**What the task requires**
Copy the data exactly from the line that contains "is returned. -/" through the line that contains "exec (.epUnstall ep) s = .next (answering [.endpointUnstall", keeping both end lines and leaving out everything else.

**Input records**
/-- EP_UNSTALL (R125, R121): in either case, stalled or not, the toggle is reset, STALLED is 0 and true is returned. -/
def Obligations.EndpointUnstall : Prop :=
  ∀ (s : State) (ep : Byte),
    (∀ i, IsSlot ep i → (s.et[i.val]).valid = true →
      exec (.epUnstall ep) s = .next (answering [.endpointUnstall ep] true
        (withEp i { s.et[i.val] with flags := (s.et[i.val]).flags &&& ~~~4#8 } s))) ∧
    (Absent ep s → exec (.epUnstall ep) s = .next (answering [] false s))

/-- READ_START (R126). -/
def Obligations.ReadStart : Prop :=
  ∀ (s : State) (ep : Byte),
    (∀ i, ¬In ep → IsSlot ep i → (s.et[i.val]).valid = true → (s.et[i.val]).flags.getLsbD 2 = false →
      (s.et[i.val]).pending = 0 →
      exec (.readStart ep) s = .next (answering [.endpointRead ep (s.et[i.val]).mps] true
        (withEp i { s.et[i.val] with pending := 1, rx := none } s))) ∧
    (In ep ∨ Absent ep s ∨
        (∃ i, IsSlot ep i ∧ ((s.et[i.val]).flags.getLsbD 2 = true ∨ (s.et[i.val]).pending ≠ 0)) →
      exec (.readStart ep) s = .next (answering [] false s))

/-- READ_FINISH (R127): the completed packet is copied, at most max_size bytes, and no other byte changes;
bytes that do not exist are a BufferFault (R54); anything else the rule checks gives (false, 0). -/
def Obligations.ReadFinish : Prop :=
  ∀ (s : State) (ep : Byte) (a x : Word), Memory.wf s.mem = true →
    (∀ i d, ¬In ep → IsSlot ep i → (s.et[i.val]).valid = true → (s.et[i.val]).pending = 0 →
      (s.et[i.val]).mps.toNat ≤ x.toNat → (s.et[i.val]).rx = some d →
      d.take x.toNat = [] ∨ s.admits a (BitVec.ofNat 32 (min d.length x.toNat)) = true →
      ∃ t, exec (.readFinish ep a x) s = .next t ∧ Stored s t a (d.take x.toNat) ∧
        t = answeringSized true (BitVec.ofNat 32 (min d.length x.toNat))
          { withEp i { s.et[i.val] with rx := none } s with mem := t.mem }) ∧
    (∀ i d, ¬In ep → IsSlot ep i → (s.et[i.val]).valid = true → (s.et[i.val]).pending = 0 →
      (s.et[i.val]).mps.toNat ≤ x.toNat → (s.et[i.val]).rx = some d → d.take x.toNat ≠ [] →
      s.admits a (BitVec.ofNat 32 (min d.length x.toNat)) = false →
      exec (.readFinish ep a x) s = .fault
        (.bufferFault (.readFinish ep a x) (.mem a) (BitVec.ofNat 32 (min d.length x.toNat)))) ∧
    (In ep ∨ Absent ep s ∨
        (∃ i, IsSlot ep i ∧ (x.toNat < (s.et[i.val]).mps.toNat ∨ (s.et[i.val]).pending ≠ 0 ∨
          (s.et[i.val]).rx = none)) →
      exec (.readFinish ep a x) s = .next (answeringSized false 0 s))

--

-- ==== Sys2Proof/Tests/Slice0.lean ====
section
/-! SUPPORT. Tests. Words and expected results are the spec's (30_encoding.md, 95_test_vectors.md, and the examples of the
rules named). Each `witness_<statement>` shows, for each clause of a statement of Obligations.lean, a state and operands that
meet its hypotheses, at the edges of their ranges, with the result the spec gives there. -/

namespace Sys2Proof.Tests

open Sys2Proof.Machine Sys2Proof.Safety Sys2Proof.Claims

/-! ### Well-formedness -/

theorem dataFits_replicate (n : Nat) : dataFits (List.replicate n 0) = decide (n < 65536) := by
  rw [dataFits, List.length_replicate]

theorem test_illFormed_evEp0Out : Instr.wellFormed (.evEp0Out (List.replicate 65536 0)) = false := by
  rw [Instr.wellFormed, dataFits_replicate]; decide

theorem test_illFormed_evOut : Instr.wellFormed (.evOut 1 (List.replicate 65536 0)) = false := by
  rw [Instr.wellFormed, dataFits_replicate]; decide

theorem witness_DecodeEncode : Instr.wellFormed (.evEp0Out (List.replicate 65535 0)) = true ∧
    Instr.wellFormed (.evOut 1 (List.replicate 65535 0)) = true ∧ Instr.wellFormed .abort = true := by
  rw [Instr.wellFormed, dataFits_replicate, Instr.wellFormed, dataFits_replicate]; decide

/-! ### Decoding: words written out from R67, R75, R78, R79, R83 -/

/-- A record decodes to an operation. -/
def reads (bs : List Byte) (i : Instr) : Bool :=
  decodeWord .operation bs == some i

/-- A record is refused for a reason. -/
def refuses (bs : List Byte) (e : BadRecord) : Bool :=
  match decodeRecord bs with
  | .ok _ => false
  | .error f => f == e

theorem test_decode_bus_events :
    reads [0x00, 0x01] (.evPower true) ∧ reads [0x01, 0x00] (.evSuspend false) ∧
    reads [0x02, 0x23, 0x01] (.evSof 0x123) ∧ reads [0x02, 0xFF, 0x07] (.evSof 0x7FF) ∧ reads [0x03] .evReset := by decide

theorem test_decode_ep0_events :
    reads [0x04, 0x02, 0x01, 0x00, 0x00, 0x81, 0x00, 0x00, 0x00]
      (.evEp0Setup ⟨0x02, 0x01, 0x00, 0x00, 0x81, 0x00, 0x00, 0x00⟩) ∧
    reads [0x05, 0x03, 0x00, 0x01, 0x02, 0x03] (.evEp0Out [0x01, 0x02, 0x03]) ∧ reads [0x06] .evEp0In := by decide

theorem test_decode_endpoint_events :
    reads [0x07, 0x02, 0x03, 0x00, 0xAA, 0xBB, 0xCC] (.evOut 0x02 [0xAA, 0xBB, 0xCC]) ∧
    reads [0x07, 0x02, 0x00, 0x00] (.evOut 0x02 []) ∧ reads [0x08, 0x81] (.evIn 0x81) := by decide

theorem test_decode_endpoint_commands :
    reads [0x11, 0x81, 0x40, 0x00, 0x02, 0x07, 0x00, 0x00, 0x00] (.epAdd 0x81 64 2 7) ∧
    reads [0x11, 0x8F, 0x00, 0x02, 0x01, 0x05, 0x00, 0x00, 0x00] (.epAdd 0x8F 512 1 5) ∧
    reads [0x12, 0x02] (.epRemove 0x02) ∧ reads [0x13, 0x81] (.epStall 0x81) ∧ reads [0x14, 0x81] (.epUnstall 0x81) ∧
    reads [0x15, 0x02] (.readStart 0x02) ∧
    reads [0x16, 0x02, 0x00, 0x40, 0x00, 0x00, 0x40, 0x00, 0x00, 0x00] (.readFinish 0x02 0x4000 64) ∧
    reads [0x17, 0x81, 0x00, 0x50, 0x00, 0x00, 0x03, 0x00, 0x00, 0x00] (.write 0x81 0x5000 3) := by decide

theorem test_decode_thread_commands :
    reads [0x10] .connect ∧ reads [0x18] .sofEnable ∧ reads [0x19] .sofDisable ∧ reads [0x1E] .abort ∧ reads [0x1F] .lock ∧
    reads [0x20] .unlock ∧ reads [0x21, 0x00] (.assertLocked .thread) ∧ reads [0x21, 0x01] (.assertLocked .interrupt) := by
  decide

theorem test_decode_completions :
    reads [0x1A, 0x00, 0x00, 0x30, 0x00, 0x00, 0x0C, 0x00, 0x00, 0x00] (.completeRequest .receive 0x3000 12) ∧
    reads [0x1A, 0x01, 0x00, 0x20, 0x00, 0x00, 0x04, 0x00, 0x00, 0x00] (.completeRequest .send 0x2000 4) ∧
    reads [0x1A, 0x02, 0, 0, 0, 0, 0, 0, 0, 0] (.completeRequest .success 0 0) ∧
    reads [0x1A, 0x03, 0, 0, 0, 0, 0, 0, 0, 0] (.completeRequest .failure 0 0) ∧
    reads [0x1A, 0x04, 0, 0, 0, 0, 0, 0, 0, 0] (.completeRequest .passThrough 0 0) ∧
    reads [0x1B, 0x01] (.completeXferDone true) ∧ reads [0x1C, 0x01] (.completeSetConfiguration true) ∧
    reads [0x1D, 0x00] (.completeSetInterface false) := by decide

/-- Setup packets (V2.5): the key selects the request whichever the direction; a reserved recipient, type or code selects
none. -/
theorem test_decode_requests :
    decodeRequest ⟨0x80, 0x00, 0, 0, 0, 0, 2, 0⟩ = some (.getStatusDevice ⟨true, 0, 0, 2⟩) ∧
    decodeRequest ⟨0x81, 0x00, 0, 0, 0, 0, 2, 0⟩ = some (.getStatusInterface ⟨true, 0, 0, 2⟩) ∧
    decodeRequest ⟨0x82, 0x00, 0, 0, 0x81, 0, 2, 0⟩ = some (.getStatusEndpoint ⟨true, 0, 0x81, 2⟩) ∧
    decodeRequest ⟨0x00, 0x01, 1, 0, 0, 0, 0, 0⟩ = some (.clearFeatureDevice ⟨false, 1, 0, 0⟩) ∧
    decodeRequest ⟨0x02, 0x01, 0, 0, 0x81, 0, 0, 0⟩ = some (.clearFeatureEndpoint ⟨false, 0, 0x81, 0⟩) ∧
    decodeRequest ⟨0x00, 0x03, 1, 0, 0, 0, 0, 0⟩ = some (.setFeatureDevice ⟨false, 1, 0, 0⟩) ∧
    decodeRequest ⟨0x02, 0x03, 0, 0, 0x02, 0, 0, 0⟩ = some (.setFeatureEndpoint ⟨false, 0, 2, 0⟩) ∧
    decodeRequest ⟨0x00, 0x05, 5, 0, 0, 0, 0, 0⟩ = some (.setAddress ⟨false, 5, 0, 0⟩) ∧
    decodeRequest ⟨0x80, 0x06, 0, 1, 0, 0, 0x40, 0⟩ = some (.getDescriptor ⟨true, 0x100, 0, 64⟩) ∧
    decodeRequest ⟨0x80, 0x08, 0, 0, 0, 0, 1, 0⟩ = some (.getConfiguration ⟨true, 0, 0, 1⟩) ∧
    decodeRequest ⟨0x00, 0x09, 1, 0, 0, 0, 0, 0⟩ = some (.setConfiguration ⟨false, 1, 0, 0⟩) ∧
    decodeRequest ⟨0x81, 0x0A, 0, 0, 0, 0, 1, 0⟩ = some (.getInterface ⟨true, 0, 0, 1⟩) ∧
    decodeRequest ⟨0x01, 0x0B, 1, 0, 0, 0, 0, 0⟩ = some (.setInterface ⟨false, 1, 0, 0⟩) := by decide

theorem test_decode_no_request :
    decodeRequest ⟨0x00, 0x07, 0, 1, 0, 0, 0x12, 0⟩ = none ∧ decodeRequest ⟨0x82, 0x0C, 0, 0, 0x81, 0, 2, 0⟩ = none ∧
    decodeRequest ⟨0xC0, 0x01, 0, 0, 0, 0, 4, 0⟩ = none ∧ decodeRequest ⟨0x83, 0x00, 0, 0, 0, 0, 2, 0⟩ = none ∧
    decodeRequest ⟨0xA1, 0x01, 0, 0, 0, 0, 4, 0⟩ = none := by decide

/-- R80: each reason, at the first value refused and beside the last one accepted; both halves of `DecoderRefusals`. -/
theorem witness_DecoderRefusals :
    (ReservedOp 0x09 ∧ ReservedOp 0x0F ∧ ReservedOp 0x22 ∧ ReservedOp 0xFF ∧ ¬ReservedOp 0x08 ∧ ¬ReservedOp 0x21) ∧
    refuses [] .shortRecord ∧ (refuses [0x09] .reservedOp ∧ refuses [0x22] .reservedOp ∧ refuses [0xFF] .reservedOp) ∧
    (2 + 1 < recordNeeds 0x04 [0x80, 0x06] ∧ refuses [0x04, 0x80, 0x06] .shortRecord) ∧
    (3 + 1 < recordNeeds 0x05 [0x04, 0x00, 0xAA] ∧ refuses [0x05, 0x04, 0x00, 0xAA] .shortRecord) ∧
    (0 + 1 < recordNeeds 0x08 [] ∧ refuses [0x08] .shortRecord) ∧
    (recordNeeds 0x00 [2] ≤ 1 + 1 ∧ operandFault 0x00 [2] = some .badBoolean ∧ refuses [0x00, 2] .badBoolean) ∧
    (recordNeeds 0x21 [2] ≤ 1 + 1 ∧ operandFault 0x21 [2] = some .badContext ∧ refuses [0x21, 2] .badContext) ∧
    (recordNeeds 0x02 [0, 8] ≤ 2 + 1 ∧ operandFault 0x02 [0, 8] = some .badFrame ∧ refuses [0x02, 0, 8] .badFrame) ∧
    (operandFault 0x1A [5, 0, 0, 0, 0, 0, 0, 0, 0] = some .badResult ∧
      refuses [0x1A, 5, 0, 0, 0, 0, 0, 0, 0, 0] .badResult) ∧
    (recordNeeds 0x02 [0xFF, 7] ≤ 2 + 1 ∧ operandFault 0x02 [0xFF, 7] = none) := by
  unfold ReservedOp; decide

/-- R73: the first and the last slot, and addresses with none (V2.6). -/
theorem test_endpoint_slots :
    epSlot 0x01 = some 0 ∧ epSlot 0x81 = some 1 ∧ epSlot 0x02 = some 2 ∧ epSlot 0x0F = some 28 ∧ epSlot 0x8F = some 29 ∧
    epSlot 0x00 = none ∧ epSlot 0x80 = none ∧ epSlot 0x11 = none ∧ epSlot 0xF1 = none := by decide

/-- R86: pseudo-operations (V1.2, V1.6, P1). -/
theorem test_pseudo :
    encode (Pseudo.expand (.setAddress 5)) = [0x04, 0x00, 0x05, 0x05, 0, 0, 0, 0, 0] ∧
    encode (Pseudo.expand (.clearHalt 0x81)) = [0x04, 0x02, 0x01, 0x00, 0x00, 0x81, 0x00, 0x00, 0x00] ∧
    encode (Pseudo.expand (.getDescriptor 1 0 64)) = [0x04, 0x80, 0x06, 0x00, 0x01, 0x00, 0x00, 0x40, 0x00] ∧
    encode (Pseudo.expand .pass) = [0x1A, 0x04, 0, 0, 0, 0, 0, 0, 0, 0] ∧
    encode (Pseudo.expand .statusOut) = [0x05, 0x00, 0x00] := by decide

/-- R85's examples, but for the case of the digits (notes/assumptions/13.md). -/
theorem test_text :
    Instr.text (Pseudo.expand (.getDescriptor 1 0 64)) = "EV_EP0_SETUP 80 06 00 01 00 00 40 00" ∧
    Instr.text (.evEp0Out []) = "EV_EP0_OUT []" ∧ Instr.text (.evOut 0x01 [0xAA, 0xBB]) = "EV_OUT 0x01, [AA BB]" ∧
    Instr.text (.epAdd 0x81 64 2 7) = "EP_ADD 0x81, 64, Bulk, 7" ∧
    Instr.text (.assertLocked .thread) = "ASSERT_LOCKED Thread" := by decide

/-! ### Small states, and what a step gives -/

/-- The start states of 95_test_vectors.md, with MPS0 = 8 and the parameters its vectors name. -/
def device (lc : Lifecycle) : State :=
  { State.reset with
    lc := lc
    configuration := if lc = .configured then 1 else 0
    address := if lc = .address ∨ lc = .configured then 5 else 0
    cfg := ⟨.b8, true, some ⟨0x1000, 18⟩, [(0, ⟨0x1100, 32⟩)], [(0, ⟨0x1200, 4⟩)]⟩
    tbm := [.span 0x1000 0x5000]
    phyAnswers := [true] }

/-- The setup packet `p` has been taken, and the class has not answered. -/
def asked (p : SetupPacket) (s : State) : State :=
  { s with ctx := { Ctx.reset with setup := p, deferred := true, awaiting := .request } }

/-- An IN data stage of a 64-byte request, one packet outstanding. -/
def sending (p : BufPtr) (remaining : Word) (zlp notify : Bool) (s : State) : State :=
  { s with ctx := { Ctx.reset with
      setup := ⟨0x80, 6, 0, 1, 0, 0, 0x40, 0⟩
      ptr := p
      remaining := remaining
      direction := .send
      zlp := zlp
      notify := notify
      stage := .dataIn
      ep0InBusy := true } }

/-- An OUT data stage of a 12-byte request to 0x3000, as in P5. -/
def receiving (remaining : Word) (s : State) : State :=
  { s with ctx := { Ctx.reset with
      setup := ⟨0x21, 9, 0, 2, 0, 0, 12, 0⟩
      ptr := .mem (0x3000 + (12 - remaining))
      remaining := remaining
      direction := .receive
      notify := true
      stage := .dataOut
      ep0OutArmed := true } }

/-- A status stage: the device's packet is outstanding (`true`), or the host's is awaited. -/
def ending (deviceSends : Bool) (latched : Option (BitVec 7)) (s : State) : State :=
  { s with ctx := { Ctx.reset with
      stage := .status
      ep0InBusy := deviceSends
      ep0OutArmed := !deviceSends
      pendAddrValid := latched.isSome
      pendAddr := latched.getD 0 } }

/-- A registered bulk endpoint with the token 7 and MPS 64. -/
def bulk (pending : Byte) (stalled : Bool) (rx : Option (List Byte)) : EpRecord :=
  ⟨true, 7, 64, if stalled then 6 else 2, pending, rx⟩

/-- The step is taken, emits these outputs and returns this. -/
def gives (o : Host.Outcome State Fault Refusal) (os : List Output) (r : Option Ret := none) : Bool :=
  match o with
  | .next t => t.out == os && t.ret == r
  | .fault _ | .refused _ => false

**Solution to this exercise**
/-- EP_UNSTALL (R125, R121): in either case, stalled or not, the toggle is reset, STALLED is 0 and true is returned. -/
def Obligations.EndpointUnstall : Prop :=
  ∀ (s : State) (ep : Byte),
    (∀ i, IsSlot ep i → (s.et[i.val]).valid = true →
      exec (.epUnstall ep) s = .next (answering [.endpointUnstall ep] true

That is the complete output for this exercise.